TEMPO.CO, Jakarta - Sejumlah kalangan mempertanyakan opsi sistem kerja Detasemen Khusus Antikorupsi (Densus Antikorupsi) yang diusulkan Kepolisian RI. Mereka pun mencurigai arah pembahasan usul detasemen baru yang diduga akan melucuti peran Komisi Pemberantasan Korupsi (KPK) tersebut.
Peneliti dari Pusat Kajian Anti-Korupsi (Pukat) Universitas Gadjah Mada, Hifdzil Alim, mengkritik opsi sistem satu atap Densus Antikorupsi yang akan menaungi perwakilan Polri, kejaksaan, dan Badan Pemeriksa Keuangan. Menurut dia, kepolisian dan kejaksaan bekerja atas dasar undang-undang berbeda. Sedangkan BPK diatur dalam Undang-Undang Dasar 1945. “Secara hukum tata negara tidak nyambung,” kata Hifdzil, Senin, 16 Oktober 2017.
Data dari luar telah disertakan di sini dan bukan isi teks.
/-! Statements about the fabric and homes -/

def sOn : State := { State.reset with powered := true, agenda := [], nextId := 100 }
/-- A message of one flit from chiplet 3 to home 20, alone at its source and admitted. -/
def read78 : Msg := { cls := 0x01, tag := 6, line := 78 }
def sSend : State :=
  { sOn with
    fab := [(64 * 3 + 20, { egress := [read78], nextSeq := 0xFFFF })], reqcap := [(64 * 3 + 20, 1)]
    regs := [(regKey x1 (routeOff 3 20), 0)] }
/-- FlitDelivery, injection: one transaction short of the share; the last sequence number. -/
theorem witness_FlitInject : isPair 3 20 = true ∧ (sSend.pairState 3 20).egress = [read78] ∧ (sSend.pairState 3 20).bodies = []
    ∧ (sSend.pairState 3 20).own = [] ∧ (sSend.pairState 3 20).through = [] ∧ sSend.admits 3 20 read78 = true
    ∧ routeHold (sSend.route 3 20) = false ∧ routeMode (sSend.route 3 20) < 2 ∧ (sSend.pairState 3 20).wireUntil ≤ sSend.ptime
    ∧ (sSend.pairState 3 20).replay.length + (read78.ndata.toNat + 1) ≤ 512
    ∧ read78.ndata.toNat + 1 ≤ (sSend.ownLanes 3 20).length ∧ (sSend.pairState 3 20).replay = [] := by decide +kernel
/-- The header flit of a read, with its CRC; and an ACK flit. -/
def flit0 (kind : BitVec 2) (seq : BitVec 16) (b : BitVec 256) : Flit :=
  let f : Flit := { kind := kind, src := 3, dst := 20, seq := seq, body := b, crc := 0 }
  { f with crc := flitCrc f }
/-- FlitDelivery, a leg with one lane left, on hold, from which its own flit and one relayed take turns. -/
theorem witness_FlitTurns :
    let s := { sOn with fab := [(64 * 3 + 5, { own := [flit0 0 0 1], through := [(0, flit0 0 7 2)], dropped := (List.range 16).drop 1 })]
                        regs := [(regKey x1 (routeOff 3 5), 0x10000)] }
    routeHold (s.route 3 5) = true ∧ (s.pairState 3 5).own = [flit0 0 0 1] ∧ (s.pairState 3 5).through = [(0, flit0 0 7 2)] ∧ 0 ≤ s.ptime
    ∧ (s.pairState 3 5).wireUntil ≤ s.ptime ∧ s.ownLanes 3 5 = [0] := by decide +kernel
/-- FlitDelivery, reception: a bad CRC; a good flit, expected, early by one, and 32,768 late; control flits. -/
theorem witness_FlitReceive : (let f := flit0 0 0 1; { f with crc := f.crc + 1 }.crc ≠ flitCrc { f with crc := f.crc + 1 })
    ∧ badFlit 20 (flit0 0 0 1) = false ∧ (flit0 0 0 1).kind ≠ 2 ∧ (flit0 0 0 1).seq = (sOn.pairState 3 20).expect
    ∧ (sOn.pairState 3 20).parts = [] ∧ (ofHeader (flit0 0 0 1).body).ndata = 0
    ∧ knownClass (ofHeader (flit0 0 0 1).body).cls = true ∧ answerClass (ofHeader (flit0 0 0 1).body).cls = false
    ∧ ((0 : BitVec 16) - 0x8000).toNat ≤ 32768 ∧ 32768 < ((0 : BitVec 16) - 1).toNat
    ∧ badFlit 20 (flit0 2 0 1) = false ∧ (flit0 2 0 1).body.extractLsb' 0 8 = 1 ∧ (flit0 2 0 2).body.extractLsb' 0 8 = 2 := by
  decide +kernel
/-- FlitDelivery, acknowledgement and replay: a flit not acknowledged, 1,001 ns old. -/
theorem witness_FlitReplay :
    let x : Sent := { f := flit0 0 0 1, at_ := 0, replays := 15 }
    let s := { sOn with ptime := 1001, fab := [(64 * 3 + 20, { unacked := 1, replay := [x] })] }
    (s.pairState 3 20).unacked ≠ 0 ∧ (s.pairState 3 20).replay = [x] ∧ x.at_ + 1000 < s.ptime ∧ x.replays = 15 := by decide +kernel
/-- RoutesAndShares: sixteen replays; 64 and 65 errors; a new route that is refused while the pair is not held, and one accepted. -/
theorem witness_Routes :
    let s := { sOn with fab := [(64 * 3 + 20, { replay := [{ f := flit0 0 0 1, at_ := 0, replays := 16 }] })]
                        regs := [(regKey x1 (routeOff 3 20), 0x10000)] }
    (s.pairState 3 20).replay ≠ [] ∧ 64 < field 65#64 31 0 ∧ field (64#64 <<< 32) 63 32 ≤ 64
    ∧ routeFields 1 ≠ routeFields (s.route 3 20) ∧ s.routeAccepts 3 20 0x10001 = true ∧ sSend.routeAccepts 3 20 1 = false
    ∧ (1#64).getLsbD 18 = false ∧ isPair 3 20 = true ∧ isPair 3 3 = false
    ∧ routeFields 0x100000001 ≠ routeFields (s.route 3 20) ∧ s.routeAccepts 3 20 0x200010101 = true
    ∧ field 0x200010101#64 33 32 ≠ field (s.route 3 20) 33 32 := by decide
/-- RoutesAndShares, fallback: a held idle pair with one colour lost, the other, or both and no candidate. -/
theorem witness_Fallback :
    let s (v : Dword) : State := { sOn with regs := [(regKey x1 (routeOff 3 20), v)] }
    routeHold ((s 0x100010000).route 3 20) = true ∧ (s 0x100010000).busy 3 20 = false ∧ ((s 0x100010000).route 3 20).getLsbD 33 = false
    ∧ ((s 0x10000).route 3 20).getLsbD 32 = false ∧ ((s 0x10000).route 3 20).getLsbD 33 = false
    ∧ ((s 0x200010000).route 3 20).getLsbD 33 = true ∧ ((s 0x300010000).route 3 20).getLsbD 32 = true
    ∧ candidates ((s 0x300010000).reg x1 (fbOff 3 20)) = [] := by decide
/-- RoutesAndShares, the share table: MODSTAT without READY; sums that fit and one that does not. -/
theorem witness_Shares :
    (sOn.reg x1 0x74000).getLsbD 0 = false ∧ sOn.stagedSum 20 ≤ field (sOn.reg x1 (0x3E000 + 8 * 20)) 15 0
    ∧ ¬ ({ sOn with regs := [(regKey x1 (capOff 3 20), 0xFFFF), (regKey x1 (capOff 4 20), 0xFFFF)] }.stagedSum 20
      ≤ field ({ sOn with regs := [(regKey x1 (capOff 3 20), 0xFFFF), (regKey x1 (capOff 4 20), 0xFFFF)] }.reg x1 (0x3E000 + 8 * 20)) 15 0) := by decide
/-- An entry of KIND `k` that grants tenant 1 every right everywhere. -/
def entry0 (k : Nat) : BitVec 128 := 0xFFFFFFFF000000000000000000000100#128 ||| 0x3F#128 ||| (BitVec.ofNat 128 k <<< 6)
/-- A request from chiplet 3 for line 2^23 arrives at its home, chiplet 20. -/
def sHome (c : BitVec 8) (k : Nat) (d : Dir) : State :=
  { sOn with
    acc := [(20 * 2 ^ 15, entry0 k)], dir := [(2 ^ 23, d)]
    rx := ⟨3, 20, { cls := c, tag := 9, line := 2 ^ 23, tenant := 1, mask := 1, scope := 1 }⟩ }
/-- HomeRequests: a read of a cached page, a write of a write-through page and a record open at once. -/
theorem witness_HomeRequests : (sHome 0x01 0 {}).Opens 0x01 (entry0 0) ∧ (sHome 0x02 1 {}).Opens 0x02 (entry0 1)
    ∧ (sHome 0x07 1 {}).Opens 0x07 (entry0 1) ∧ (sHome 0x0C 0 {}).Opens 0x0C (entry0 0) ∧ kindOf (entry0 1) = 1 ∧ kindOf (entry0 0) ≠ 1 := by
  refine ⟨⟨by decide, by decide, rfl, ?_, by decide, fun _ => .inl (by decide), by decide⟩,
    ⟨by decide, by decide, rfl, ?_, by decide, fun _ => .inl (by decide), by decide⟩,
    ⟨by decide, by decide, rfl, ?_, by decide, fun _ => .inl (by decide), by decide⟩,
    ⟨by decide, by decide, rfl, ?_, by decide, fun _ => .inl (by decide), by decide⟩, by decide, by decide⟩
    <;> (intro k h; cases h; decide)
/-- HomeRequests, promotion: a team-scope record of pair 5 that an acquire load of another pair would read. -/
theorem witness_HomePromotes :
    let s := { sHome 0x0B 0 { lrscope := 1, lrpair := 5 } with rx := ⟨3, 20, { cls := 0x0B, tag := 9, line := 2 ^ 23, tenant := 1, scope := 3, acq := true, master := 12 }⟩ }
    s.permits 20 0 1 (128 * 2 ^ 23) .read = some (entry0 0) ∧ s.lineBusy (2 ^ 23) = false ∧ (Tab.find s.dir (2 ^ 23)).isSome = true
    ∧ s.mustPromote (2 ^ 23) s.rx.m = true ∧ s.rx.src ≠ s.rx.dst := by decide
/-- HomeRequests, the directory: a sharer that upgrades beside another; an owner; sharers beside an owner. -/
theorem witness_HomeDirectory :
    (let d : Dir := { st := .ds, sharers := sharerBit 3 ||| sharerBit 32 }
     d.sharers &&& sharerBit 3 ≠ 0 ∧ (sharerPorts d.sharers).filter (· != 3) ≠ [] ∧ sharerPorts d.sharers ≠ [])
    ∧ (let d : Dir := { st := .ds, sharers := sharerBit 3 }
       d.sharers &&& sharerBit 3 ≠ 0 ∧ (sharerPorts d.sharers).filter (· != 3) = [])
    ∧ sharerPorts (0 : BitVec 17) = [] ∧ (sHome 0x07 1 {}).rx.m.mask ≠ 0 ∧ amoLegal (amoArgs 0) = true := by decide +kernel
/-- HomeRequests, denial and queueing: no entry permits; a transaction of the line is open. -/
theorem witness_HomeDenies : askOf 0x01 = some .read
    ∧ ({ sHome 0x01 0 {} with acc := [] }.permits 20 0 1 (128 * 2 ^ 23) .read) = none
    ∧ (Tab.find { sHome 0x01 0 {} with homeTx := [(2 ^ 23, { src := 5, m := read78, st := .hd })] }.homeTx (2 ^ 23)).isSome = true := by decide
/-- A transaction of chiplet 3 on line 2^23, and a message of another about it. -/
def openTx : HomeTx := { src := 3, m := { cls := 0x0B, tag := 9, line := 2 ^ 23 }, st := .hp }
def sAnswer : State :=
  { sHome 0x48 0 { lrscope := 1, lrpair := 5 } with homeTx := [(2 ^ 23, openTx)], rx := ⟨5, 20, { cls := 0x48, tag := 9, line := 2 ^ 23, mask := 1 }⟩ }
/-- HomeCompletions: an open transaction with nothing awaited yet; its answer arrives; and once it is over, a promotion write-back. -/
theorem witness_HomeCompletions : Tab.find sAnswer.homeTx (2 ^ 23) = some openTx ∧ openTx.src ≠ 20 ∧ openTx.acks = 0
    ∧ openTx.needData = false ∧ openTx.needDram = false ∧ sAnswer.rx.dst = 20 ∧ sAnswer.rx.m.line.toNat = 2 ^ 23 ∧ sAnswer.rx.m.tag = openTx.m.tag
    ∧ (sAnswer.dirOf (2 ^ 23)).lrscope = 1 ∧ (sAnswer.dirOf (2 ^ 23)).st = .di ∧ (sAnswer.dirOf (2 ^ 23)).sharers = 0 ∧ openTx.evict = false ∧ (33 : Nat) ≠ 20
    ∧ (∀ r ∈ sAnswer.pwbs, r.m.line.toNat ≠ 2 ^ 23) ∧ (sAnswer.permits 20 0 0 (128 * 2 ^ 23) .write) = none
    ∧ (sAnswer.permits 20 0 1 (128 * 2 ^ 23) .write) = some (entry0 0) := by decide +kernel
/-- HomeCompletions, the end of a bump: a promotion write-back of chiplet 3 waits for it; and a request that waits behind an ended transaction. -/
theorem witness_HomeBumps :
    (let r : Rx := ⟨3, 20, { cls := 0x0D, tag := 4, line := 2 ^ 23 }⟩
     Tab.find [(20 * 2 ^ 16 + 9, r)] (20 * 2 ^ 16 + (9 : BitVec 16).toNat) = some r ∧ r.src ≠ 20 ∧ sAnswer.pwbWait = [])
    ∧ (let s := sHome 0x09 0 {}
       State.Opens { s with homeQ := Tab.del [(2 ^ 23, [s.rx])] (2 ^ 23) } 0x09 (entry0 0) ∧ Tab.get [] [(2 ^ 23, [s.rx])] (2 ^ 23) = [s.rx]) := by
  refine ⟨⟨rfl, by decide, rfl⟩, ⟨by decide, by decide, rfl, ?_, by decide, fun _ => .inl (by decide), by decide⟩, rfl⟩
  intro k h; cases h; decide
/-- A response to TAG 9 of chiplet 3, for request 60 of gang id 1. -/
def sResponse (c : BitVec 8) : State :=
  { s1 with
    rx := ⟨20, 3, { cls := 0x42, tag := 9, line := 2 ^ 23 }⟩, txs := [(3 * 2 ^ 16 + 9, { cls := c, line := 2 ^ 23, target := 20, req := 60 })]
    reqs := [(60, { kind := .write, core := 0, gid := 1, pline := 2 ^ 23 })] }
/-- AnswersAndSnoops, responses: of a fill, a write and a promotion's write-back. -/
theorem witness_Responses : Tab.find (sResponse 1).txs (3 * 2 ^ 16 + 9) = some { cls := 1, line := 2 ^ 23, target := 20, req := 60 }
    ∧ ((sResponse 1).l2Line 3 (2 ^ 23)).waiters = [] ∧ ((sResponse 7).req 60).kind = .write ∧ (Tab.find (sResponse 7).gids 1).isSome = true
    ∧ (sResponse 0x0D).rx.dst < 16 ∧ (sResponse 1).l2 = [] ∧ (sResponse 7).promotions = []
    ∧ (let p : Promotion := { chip := 3, home := 20, m := { cls := 0x24, line := 2 ^ 23 }, waits := [60], mask := 1 }
       p.chip = (sResponse 0x0D).rx.dst ∧ ((sResponse 0x0D).req 60).kind = .write ∧ p.home ≠ 3 ∧ p.mask ≠ 0) := by decide
/-- AnswersAndSnoops, a load of one lane: its operation waits for the request. -/
theorem witness_LoadAnswer :
    let ll : LaneLoad := { lane := 0, ea := 0x7C, pline := 2 ^ 23, req := 60 }
    let o : Op := { gid := 1, kind := .load, dst := 95, outstanding := maskOf [0], loads := [ll] }
    let s := { sResponse 6 with ops := [(5, o)], reqs := [(60, { kind := .bypass, core := 0, gid := 1, op := 5, pline := 2 ^ 23 })] }
    Tab.find s.ops (s.req 60).op = some o ∧ o.gid = (s.req 60).gid ∧ o.loads = [ll] ∧ ll.lane < s.g.lanes.length ∧ s.g.lanes.length ≤ 64
    ∧ o.dst.toNat < 96 ∧ o.outstanding = maskOf [ll.lane] ∧ (Tab.find s.reqs 60).isSome = true ∧ (s.req 60).kind = .bypass ∧ o.cons = false := by
  decide
/-- AnswersAndSnoops, snoops: of a line with no holder, of an owned one and of a pinned one; a promotion of a pair with one dirty line; bumps. -/
theorem witness_Snoops :
    let s := { sResponse 1 with l2 := [(3 * 2 ^ 41 + 2 ^ 23, { st := .o, pin := some 4 })], reqs := [], rx := ⟨20, 3, { cls := 0x24, pair := 100, line := 2 ^ 23 }⟩
                                pairs := [(100, { l1 := [{ line0 with dirty := 1 }] })] }
    s.rx.dst < 16 ∧ s.rx.src ≠ s.rx.dst ∧ (s.l2Line 3 (2 ^ 23)).pin ≠ none ∧ (s.l2Line 3 4).pin = none ∧ (s.l2Line 3 4).st = .i
    ∧ s.rx.dst = chipOf s.rx.m.pair.toNat ∧ (∀ e ∈ s.teams, e.2.pair = 100 → e.2.rst = false) ∧ s.reqs = []
    ∧ (s.pair 100).l1 = [{ line0 with dirty := 1 }] ∧ s.bumps = [] := by decide +kernel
Baca juga: Kejaksaan Menolak Bergabung dengan Densus Antikorupsi Polri
Munculnya opsi ini, menurut Hifdzil, semakin menunjukkan bahwa pembentukan Densus Antikorupsi tak disertai kajian yang komprehensif. Hifdzil pun mencurigai pembentukan detasemen ini ditunggangi agenda melemahkan KPK.
Kemarin, Kepala Kepolisian RI Jenderal Tito Karnavian menyampaikan dua opsi sistem kerja Densus Antikorupsi. Pertama, sistem satu atap dengan Satuan Tugas Kasus Korupsi milik Kejaksaan Agung dan satu lembaga lain, kemungkinan BPK. Personel dari tiga lembaga dalam sistem satu atap ini akan bekerja secara kolektif kolegial. Sedangkan opsi kedua, Densus Antikorupsi akan bermitra dengan Satuan Tugas Kejaksaan. “Mungkin akan dibuat semacam perjanjian, dan itu yang akan kami pikirkan,” kata Tito.
Peneliti dari Masyarakat Pemantau Peradilan Indonesia Fakultas Hukum Universitas Indonesia (Mappi UI), Ardery Ardhan Saputro, mengatakan sistem satu atap jelas bertentangan dengan Kitab Undang-Undang Hukum Acara Pidana. Sebab, kepolisian seolah berwenang melakukan penuntutan seperti jaksa. “Padahal Polri hanya bertugas sebagai penyelidik dan penyidik,” ujarnya. Di luar sistem kerja tersebut, Mappi UI juga mengkritik pembahasan di parlemen yang tak disertai dasar hukum keberadaan Densus Antikorupsi.
Jaksa Agung M. Prasetyo mendukung pembentukan Densus Antikorupsi. Tapi dia mengingatkan bahwa penuntut umum tidak mesti berada di bawah Densus. Kejaksaan, kata dia, akan mengaktifkan Satuan Tugas Kasus Korupsi. “Kalau nanti hasil Densus sudah sempurna, tidak perlu dikembalikan (berkas perkaranya),” kata Prasetyo menanggapi dalih bahwa sistem satu atap akan mencegah perkara bolak-balik dari penyidik ke penuntut.
Kepala Kepolisian Republik Indonesia, Jenderal Tito Karnavian, mengatakan pembentukan Densus Tipikor bukan untuk membubarkan Komisi Pemberantasan Korupsi. Detasemen ini, kata dia, juga tidak untuk mengikis kewenangan kejaksaan. Ia menjelaskan Densus Antikorupsi akan menjadi pendukung KPK dan Kejaksaan dalam memberantas perkara rasuah.
Rapat koordinasi di Komisi Hukum yang semula terbuka, kemarin, berubah menjadi tertutup setelah Polri, Kejaksaan Agung, dan KPK memaparkan presentasi mereka. Wakil Ketua Komisi Hukum DPR, Desmond Junaidi Mahesa, mengatakan pembahasan rencana pembentukan Densus Antikorupsi akan berlanjut pada 23 Oktober mendatang. Topik yang belum dibahas kemarin antara lain berkaitan dengan sistem penggajian di Polri dan Kejaksaan Agung. “Ini harus dikoordinasikan,” ujar Desmond.